> Recorded data
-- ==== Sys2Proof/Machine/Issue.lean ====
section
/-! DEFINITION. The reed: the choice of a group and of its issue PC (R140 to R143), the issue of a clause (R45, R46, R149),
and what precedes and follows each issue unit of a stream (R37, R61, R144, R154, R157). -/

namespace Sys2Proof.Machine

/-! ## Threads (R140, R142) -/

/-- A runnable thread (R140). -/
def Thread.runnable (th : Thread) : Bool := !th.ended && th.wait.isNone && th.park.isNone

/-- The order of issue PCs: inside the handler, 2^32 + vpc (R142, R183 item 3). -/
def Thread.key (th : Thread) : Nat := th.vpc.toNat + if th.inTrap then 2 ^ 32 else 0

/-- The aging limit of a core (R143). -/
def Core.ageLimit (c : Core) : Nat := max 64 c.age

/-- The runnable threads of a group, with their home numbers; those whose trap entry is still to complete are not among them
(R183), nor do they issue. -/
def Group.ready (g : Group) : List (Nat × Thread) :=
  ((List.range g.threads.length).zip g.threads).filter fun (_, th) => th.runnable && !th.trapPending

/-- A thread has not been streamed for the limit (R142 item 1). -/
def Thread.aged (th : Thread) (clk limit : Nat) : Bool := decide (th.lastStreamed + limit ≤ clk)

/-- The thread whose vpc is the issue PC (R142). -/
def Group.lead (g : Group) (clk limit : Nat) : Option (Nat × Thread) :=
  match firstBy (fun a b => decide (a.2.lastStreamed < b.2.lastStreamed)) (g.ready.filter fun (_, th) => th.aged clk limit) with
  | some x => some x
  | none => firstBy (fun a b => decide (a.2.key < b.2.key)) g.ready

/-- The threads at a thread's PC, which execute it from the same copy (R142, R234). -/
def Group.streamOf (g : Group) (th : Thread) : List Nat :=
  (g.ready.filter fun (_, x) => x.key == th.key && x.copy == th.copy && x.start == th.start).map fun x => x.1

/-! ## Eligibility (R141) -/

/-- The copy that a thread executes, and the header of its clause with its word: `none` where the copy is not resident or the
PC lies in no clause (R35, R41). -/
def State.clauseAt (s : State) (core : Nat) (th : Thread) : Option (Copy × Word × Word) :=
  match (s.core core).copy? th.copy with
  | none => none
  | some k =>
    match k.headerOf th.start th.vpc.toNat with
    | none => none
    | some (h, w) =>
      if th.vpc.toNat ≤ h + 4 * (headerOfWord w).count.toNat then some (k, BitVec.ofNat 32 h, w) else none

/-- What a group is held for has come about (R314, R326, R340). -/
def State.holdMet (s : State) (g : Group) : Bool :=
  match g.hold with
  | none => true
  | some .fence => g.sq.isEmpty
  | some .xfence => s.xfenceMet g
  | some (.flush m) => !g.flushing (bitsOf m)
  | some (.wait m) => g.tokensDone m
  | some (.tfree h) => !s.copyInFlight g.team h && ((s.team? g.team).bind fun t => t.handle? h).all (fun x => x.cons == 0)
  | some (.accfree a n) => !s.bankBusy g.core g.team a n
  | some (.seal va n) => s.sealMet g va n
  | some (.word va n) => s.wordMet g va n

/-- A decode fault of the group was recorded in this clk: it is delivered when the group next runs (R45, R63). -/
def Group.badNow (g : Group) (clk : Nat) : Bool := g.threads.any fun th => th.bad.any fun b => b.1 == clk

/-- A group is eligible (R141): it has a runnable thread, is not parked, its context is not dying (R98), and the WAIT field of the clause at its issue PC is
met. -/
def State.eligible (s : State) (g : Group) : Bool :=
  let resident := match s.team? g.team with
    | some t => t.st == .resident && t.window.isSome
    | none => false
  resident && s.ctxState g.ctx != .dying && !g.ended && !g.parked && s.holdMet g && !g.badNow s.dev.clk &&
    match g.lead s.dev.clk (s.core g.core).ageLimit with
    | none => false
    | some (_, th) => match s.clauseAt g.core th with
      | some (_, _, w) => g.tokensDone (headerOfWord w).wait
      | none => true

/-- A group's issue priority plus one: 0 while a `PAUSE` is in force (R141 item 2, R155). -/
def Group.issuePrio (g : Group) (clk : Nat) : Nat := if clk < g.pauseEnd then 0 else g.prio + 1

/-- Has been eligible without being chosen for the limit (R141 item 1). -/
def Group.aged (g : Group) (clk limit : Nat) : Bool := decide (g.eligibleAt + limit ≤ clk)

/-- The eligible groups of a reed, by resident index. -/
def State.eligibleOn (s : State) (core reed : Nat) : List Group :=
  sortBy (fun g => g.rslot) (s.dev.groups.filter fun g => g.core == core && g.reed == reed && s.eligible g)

==

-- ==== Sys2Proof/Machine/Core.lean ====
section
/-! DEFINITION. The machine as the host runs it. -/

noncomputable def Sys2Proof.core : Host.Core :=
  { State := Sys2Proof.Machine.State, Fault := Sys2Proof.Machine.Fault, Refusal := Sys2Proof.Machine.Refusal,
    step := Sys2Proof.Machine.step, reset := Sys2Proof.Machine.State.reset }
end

* * *

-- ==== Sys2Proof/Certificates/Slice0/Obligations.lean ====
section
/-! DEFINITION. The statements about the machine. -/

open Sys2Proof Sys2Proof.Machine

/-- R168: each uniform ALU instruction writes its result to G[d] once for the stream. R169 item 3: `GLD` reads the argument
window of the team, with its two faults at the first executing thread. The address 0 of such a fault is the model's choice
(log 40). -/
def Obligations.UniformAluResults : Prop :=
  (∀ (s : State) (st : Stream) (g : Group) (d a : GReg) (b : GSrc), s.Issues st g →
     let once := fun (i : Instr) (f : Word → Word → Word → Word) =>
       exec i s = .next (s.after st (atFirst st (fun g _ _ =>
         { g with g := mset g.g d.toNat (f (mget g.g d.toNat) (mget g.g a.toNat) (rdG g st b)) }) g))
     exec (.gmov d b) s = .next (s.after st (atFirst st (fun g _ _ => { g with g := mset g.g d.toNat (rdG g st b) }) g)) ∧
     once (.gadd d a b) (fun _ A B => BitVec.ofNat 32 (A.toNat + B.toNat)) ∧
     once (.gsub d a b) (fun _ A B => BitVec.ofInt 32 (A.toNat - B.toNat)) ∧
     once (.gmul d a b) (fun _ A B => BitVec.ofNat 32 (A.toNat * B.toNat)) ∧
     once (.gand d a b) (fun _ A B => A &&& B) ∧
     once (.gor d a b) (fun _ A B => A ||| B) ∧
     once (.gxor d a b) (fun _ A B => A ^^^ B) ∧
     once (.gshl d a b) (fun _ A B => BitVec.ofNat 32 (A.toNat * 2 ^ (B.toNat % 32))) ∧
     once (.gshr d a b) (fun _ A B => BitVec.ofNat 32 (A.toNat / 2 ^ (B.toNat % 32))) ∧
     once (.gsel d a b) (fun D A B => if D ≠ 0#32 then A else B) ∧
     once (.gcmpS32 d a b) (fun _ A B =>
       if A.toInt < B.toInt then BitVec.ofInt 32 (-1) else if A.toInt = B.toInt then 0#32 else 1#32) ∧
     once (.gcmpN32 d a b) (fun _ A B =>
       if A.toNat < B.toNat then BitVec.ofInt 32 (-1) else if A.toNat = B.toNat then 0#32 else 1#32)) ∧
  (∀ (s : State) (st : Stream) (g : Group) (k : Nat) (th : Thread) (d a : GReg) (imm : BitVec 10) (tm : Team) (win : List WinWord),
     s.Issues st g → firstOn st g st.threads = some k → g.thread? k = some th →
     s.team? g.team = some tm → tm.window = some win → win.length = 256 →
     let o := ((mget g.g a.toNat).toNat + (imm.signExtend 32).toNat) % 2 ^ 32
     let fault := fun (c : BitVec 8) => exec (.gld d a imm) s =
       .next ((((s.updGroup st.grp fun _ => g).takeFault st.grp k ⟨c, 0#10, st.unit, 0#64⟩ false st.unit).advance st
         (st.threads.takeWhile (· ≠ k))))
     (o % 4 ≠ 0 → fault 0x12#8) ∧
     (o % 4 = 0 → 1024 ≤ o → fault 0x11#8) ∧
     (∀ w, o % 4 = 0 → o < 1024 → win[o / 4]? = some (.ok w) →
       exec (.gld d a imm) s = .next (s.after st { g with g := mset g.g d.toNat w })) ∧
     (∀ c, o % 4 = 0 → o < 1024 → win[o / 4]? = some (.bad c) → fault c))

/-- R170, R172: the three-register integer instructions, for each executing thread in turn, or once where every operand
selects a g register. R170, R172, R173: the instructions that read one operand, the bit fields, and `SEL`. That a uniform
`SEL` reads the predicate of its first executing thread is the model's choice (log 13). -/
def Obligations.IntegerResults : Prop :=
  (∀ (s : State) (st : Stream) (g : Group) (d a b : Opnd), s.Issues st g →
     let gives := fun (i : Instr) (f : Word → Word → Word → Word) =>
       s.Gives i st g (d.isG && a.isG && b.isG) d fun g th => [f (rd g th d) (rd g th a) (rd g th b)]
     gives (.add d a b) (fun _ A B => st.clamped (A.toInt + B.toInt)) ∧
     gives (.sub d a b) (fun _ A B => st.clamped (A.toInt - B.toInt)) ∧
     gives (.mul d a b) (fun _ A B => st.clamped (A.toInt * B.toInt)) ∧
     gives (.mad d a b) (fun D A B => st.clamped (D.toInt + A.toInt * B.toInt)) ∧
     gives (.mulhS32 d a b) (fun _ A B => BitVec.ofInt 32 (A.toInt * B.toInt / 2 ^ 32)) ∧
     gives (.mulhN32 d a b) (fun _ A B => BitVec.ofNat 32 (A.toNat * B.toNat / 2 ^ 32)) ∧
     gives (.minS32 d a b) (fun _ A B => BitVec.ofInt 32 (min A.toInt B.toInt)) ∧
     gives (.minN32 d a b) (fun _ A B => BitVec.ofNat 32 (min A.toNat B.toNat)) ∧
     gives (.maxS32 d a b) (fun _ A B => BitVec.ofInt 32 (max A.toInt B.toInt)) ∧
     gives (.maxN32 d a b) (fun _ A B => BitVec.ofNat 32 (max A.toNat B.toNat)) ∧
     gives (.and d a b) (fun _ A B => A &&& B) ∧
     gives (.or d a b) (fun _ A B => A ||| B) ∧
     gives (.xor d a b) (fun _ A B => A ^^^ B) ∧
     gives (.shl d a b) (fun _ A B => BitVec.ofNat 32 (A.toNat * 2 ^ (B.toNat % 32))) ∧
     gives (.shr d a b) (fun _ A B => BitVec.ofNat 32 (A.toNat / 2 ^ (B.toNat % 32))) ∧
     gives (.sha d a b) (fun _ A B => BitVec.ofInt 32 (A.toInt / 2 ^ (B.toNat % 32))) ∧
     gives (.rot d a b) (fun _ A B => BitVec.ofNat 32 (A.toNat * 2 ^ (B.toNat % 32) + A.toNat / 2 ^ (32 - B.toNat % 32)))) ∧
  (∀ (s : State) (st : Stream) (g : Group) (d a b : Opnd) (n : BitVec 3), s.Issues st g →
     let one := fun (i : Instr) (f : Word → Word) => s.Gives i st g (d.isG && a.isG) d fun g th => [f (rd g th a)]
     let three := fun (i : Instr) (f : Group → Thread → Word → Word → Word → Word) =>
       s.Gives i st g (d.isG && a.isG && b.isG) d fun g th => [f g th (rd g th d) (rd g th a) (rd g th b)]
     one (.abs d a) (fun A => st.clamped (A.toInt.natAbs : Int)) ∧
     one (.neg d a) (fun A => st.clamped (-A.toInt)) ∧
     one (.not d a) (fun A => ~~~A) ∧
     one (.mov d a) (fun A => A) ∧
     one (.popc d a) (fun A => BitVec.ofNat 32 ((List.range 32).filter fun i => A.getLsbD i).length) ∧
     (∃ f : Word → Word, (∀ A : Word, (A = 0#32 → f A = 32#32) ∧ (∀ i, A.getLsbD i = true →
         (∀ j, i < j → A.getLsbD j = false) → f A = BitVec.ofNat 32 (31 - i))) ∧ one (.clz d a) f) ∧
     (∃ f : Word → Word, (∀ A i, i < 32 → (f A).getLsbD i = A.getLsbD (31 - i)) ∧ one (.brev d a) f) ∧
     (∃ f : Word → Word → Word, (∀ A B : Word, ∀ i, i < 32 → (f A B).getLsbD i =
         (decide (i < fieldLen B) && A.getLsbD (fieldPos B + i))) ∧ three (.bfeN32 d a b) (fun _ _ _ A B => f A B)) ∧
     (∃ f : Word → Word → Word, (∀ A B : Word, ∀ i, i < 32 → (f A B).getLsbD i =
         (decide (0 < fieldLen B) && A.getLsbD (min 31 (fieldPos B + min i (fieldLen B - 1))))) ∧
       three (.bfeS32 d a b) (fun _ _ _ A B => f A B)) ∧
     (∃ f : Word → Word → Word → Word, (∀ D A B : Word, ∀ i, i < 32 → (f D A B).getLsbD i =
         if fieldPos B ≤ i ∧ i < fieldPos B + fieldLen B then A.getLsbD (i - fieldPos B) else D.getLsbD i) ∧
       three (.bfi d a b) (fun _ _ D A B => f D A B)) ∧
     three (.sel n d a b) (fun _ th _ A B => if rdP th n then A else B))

> Activity
With the first line being the one containing "-- ==== Sys2Proof/Machine/Issue.lean" and the last line the one containing "def Group.ready (g", transcribe exactly the lines above that fall in that range.

> Your response
-- ==== Sys2Proof/Machine/Issue.lean ====
section
/-! DEFINITION. The reed: the choice of a group and of its issue PC (R140 to R143), the issue of a clause (R45, R46, R149),
and what precedes and follows each issue unit of a stream (R37, R61, R144, R154, R157). -/

namespace Sys2Proof.Machine

/-! ## Threads (R140, R142) -/

/-- A runnable thread (R140). -/
def Thread.runnable (th : Thread) : Bool := !th.ended && th.wait.isNone && th.park.isNone

/-- The order of issue PCs: inside the handler, 2^32 + vpc (R142, R183 item 3). -/
def Thread.key (th : Thread) : Nat := th.vpc.toNat + if th.inTrap then 2 ^ 32 else 0

/-- The aging limit of a core (R143). -/
def Core.ageLimit (c : Core) : Nat := max 64 c.age

/-- The runnable threads of a group, with their home numbers; those whose trap entry is still to complete are not among them
(R183), nor do they issue. -/
def Group.ready (g : Group) : List (Nat × Thread) :=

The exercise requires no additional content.